▶ TASK GOAL
Each line of the data below from the one holding "obtain ⟨r, word⟩" to the one holding "(h : exec (decodeBus", inclusive, is to be reproduced exactly; no other line belongs in the answer.

========

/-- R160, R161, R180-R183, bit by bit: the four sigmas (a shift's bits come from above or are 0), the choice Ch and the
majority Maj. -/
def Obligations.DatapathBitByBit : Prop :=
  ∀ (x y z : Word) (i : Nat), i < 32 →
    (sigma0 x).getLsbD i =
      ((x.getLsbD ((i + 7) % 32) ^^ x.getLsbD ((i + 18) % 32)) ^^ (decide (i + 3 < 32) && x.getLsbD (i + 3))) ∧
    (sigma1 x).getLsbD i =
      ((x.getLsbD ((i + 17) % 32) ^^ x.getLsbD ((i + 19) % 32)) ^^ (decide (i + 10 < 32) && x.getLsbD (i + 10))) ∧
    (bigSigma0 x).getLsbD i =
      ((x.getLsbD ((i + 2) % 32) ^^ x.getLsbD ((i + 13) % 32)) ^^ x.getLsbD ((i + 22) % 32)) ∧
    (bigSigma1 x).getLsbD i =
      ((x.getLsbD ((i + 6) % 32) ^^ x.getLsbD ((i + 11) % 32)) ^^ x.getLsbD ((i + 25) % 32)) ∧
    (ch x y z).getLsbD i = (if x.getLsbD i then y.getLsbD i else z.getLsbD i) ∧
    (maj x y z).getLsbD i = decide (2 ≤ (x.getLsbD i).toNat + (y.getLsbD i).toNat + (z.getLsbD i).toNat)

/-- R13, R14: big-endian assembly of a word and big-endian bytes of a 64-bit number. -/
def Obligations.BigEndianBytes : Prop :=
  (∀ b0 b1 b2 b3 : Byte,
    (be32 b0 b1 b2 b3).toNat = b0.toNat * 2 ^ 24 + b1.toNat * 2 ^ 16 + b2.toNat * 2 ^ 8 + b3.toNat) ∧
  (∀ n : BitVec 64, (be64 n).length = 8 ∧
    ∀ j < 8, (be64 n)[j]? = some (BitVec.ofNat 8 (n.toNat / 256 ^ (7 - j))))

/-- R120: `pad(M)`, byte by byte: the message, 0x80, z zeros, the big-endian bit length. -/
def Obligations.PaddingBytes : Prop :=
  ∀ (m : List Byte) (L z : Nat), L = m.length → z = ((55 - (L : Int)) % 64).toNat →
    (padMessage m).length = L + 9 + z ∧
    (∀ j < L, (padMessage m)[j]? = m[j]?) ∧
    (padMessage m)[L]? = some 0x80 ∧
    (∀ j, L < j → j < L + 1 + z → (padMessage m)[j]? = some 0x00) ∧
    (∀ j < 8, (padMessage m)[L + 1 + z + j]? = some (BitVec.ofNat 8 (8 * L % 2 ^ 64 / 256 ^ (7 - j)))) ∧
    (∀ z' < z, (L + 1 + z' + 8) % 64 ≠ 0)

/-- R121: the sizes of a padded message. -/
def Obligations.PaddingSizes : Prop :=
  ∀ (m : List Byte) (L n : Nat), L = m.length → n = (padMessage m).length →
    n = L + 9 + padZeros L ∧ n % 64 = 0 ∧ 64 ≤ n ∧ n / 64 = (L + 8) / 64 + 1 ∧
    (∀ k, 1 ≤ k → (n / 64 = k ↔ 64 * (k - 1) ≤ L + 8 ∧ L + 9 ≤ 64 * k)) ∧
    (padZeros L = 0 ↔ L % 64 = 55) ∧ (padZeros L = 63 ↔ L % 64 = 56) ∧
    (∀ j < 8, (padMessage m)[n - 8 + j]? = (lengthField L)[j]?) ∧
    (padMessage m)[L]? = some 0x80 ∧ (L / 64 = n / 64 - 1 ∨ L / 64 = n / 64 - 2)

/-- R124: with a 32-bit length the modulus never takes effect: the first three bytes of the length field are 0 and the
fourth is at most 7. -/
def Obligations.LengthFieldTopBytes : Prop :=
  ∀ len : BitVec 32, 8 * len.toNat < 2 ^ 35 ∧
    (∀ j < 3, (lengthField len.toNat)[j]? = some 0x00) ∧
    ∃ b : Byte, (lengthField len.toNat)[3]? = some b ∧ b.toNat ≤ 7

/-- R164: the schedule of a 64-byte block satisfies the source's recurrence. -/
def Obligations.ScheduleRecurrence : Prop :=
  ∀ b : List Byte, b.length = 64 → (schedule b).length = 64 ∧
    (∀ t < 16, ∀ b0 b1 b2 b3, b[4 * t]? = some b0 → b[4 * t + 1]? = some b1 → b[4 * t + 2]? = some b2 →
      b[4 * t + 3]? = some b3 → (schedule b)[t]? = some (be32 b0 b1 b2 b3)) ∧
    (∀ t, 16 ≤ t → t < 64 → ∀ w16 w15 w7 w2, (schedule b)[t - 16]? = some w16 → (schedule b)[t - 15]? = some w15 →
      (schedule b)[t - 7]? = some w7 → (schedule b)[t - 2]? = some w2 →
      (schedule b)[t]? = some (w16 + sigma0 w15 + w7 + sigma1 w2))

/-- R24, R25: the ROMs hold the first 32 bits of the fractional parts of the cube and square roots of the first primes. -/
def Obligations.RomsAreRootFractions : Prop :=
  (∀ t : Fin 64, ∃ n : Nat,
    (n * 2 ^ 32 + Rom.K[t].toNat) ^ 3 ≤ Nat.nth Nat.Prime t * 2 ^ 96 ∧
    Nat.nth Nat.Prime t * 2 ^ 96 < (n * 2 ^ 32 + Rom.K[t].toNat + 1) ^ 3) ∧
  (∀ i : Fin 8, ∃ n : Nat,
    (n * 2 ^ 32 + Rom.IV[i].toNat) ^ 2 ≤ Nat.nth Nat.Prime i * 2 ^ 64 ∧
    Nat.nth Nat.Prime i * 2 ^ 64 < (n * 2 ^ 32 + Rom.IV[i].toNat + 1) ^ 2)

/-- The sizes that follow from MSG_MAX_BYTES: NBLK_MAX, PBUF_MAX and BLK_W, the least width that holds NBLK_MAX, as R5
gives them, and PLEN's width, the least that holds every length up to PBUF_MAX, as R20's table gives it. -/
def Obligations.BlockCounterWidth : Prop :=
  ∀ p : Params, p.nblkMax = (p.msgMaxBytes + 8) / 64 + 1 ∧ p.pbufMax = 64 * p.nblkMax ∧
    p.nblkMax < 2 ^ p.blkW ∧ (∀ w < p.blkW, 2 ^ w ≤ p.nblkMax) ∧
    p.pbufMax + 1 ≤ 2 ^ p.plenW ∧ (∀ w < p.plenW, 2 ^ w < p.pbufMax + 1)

========

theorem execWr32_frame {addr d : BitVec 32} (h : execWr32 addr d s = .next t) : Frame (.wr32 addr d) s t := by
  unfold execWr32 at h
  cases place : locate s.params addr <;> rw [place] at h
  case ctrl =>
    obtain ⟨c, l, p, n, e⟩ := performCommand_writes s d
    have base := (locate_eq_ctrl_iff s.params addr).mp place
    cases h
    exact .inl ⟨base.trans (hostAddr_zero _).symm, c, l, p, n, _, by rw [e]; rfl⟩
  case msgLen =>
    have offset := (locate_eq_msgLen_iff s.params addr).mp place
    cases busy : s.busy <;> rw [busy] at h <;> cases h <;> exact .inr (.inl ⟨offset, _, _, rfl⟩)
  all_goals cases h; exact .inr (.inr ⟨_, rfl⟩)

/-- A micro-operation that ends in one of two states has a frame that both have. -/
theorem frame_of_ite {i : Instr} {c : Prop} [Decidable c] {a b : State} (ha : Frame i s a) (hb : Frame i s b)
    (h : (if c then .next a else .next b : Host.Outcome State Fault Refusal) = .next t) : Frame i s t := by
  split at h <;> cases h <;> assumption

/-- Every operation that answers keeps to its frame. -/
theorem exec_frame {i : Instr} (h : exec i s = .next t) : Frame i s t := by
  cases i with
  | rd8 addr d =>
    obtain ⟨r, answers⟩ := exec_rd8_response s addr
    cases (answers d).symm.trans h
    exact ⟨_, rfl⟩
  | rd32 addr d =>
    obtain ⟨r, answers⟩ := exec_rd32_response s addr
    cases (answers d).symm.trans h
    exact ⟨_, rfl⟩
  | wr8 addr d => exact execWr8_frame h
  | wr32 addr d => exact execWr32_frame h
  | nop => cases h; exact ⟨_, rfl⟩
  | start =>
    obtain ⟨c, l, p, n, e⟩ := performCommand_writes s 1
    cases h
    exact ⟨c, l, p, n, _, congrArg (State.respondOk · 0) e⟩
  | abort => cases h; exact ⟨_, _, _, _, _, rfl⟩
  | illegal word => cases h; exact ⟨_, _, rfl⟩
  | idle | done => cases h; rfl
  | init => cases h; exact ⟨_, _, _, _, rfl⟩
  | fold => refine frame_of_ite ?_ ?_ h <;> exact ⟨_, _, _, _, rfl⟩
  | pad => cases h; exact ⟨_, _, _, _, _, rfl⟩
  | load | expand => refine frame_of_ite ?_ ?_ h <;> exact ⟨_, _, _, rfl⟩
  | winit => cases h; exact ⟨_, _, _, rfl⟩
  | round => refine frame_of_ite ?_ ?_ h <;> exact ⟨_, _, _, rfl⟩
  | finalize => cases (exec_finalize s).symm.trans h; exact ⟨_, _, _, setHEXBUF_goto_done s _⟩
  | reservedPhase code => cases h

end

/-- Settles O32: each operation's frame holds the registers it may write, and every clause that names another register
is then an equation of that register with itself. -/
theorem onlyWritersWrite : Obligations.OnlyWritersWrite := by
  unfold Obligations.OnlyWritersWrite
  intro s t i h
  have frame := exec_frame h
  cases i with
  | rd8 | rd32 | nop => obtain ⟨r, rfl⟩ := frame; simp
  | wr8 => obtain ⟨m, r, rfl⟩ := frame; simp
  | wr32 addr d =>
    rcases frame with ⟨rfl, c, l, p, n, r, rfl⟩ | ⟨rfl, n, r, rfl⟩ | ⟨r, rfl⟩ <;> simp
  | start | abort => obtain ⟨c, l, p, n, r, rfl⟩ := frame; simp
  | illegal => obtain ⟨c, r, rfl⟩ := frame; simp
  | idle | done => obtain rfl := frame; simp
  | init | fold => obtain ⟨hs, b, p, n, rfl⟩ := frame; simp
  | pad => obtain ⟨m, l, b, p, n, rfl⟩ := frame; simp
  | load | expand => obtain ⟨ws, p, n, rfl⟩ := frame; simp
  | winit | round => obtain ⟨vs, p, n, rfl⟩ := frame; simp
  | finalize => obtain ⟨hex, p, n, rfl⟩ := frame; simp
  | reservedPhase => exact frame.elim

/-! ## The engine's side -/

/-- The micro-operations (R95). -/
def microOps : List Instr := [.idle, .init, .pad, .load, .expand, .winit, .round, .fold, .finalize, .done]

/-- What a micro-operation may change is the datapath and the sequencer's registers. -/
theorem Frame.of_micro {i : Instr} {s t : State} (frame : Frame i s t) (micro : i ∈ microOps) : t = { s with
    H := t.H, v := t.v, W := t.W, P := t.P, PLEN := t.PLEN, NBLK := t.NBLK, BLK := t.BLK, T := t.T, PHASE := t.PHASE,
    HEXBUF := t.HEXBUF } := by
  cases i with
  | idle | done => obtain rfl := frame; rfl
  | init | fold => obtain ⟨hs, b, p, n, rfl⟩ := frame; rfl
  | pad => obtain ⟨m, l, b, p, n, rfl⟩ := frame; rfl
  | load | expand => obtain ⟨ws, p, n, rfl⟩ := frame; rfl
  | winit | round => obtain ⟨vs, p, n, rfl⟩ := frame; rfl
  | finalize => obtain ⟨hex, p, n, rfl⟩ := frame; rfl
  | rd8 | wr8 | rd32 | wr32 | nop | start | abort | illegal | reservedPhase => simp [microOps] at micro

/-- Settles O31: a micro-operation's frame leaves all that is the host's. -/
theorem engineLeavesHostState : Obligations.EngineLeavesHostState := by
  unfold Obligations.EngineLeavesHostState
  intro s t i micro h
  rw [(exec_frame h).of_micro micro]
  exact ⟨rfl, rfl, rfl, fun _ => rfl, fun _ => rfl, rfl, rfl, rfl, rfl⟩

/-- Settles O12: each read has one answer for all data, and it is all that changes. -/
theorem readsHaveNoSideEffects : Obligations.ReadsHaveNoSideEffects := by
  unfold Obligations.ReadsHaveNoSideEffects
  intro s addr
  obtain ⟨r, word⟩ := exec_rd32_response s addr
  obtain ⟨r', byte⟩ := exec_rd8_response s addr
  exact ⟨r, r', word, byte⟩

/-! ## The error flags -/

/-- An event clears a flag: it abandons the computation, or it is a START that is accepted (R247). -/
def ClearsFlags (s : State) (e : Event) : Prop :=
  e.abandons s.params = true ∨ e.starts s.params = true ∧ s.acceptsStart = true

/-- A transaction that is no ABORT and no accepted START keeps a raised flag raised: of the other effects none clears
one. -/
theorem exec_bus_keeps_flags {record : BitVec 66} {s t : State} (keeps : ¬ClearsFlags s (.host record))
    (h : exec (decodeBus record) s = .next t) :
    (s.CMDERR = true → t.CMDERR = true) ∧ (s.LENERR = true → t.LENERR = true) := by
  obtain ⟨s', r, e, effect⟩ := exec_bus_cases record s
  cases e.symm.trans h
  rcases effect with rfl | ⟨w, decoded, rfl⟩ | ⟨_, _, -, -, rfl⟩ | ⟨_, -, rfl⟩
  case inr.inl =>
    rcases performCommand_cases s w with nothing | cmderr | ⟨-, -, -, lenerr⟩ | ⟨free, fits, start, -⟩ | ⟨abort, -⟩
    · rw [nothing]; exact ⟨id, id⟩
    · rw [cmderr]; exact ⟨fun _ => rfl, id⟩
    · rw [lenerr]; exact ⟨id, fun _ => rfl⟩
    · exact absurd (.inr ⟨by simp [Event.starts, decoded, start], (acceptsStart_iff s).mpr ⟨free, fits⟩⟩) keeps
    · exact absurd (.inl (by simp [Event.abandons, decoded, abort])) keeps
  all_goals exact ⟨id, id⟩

========

▶ ANSWER BELOW
  obtain ⟨r, word⟩ := exec_rd32_response s addr
  obtain ⟨r', byte⟩ := exec_rd8_response s addr
  exact ⟨r, r', word, byte⟩

/-! ## The error flags -/

/-- An event clears a flag: it abandons the computation, or it is a START that is accepted (R247). -/
def ClearsFlags (s : State) (e : Event) : Prop :=
  e.abandons s.params = true ∨ e.starts s.params = true ∧ s.acceptsStart = true

/-- A transaction that is no ABORT and no accepted START keeps a raised flag raised: of the other effects none clears
one. -/
theorem exec_bus_keeps_flags {record : BitVec 66} {s t : State} (keeps : ¬ClearsFlags s (.host record))
    (h : exec (decodeBus record) s = .next t) :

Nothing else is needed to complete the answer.